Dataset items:
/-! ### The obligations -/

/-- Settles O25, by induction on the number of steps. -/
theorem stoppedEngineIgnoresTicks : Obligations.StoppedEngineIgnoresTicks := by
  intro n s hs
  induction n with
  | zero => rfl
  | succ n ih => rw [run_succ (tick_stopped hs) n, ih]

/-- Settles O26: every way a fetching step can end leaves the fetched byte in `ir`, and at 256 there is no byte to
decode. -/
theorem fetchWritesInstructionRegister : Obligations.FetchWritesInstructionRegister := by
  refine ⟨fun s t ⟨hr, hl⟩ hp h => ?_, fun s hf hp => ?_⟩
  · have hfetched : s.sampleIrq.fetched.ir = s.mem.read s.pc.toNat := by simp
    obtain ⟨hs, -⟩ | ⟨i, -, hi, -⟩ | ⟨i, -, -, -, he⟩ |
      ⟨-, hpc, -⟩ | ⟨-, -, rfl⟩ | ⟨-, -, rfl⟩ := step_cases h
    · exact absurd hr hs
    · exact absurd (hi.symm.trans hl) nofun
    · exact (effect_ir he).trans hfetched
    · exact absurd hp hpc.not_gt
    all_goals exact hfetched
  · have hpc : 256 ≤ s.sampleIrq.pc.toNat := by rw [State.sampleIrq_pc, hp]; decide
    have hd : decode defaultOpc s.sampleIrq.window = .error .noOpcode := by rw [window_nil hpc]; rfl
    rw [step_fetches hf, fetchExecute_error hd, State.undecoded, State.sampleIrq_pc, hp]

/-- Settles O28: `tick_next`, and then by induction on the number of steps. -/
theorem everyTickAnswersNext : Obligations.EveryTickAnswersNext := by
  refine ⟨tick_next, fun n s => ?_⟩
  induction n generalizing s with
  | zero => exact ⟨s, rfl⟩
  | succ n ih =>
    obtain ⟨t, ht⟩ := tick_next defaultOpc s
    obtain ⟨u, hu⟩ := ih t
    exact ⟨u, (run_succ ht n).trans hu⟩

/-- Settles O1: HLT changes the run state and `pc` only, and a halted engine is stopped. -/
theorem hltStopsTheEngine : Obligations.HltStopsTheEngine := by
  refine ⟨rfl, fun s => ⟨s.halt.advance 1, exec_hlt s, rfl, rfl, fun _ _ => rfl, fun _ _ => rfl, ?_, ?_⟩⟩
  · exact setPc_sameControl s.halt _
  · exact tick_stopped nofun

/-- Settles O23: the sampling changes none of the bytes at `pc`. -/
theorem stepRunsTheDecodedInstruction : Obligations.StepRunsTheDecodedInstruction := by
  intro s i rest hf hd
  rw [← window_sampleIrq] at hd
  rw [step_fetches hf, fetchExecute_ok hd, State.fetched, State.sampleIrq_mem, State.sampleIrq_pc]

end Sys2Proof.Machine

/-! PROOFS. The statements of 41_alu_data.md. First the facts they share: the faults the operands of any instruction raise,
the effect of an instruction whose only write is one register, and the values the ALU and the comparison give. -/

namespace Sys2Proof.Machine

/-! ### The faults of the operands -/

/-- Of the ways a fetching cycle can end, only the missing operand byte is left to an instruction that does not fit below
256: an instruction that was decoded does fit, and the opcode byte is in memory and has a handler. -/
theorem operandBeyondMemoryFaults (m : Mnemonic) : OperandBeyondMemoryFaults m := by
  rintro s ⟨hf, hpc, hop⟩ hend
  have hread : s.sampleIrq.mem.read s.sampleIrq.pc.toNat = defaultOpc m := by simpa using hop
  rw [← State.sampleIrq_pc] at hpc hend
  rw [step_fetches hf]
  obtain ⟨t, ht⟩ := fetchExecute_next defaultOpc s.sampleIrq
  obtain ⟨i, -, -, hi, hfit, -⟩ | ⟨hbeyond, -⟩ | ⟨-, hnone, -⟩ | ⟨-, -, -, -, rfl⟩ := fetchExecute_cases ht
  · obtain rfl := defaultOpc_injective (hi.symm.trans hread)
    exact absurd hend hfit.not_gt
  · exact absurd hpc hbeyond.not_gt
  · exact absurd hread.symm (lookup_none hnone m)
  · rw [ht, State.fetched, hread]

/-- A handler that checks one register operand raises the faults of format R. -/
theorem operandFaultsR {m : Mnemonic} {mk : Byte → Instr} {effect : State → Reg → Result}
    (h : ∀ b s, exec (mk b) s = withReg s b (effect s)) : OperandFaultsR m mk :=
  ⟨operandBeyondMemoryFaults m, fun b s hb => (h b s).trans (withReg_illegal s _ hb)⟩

WHAT THE TASK REQUIRES
Within the entries above, how many lines contain "operands"? Respond with the number only.

ANSWER TO THIS EXERCISE
2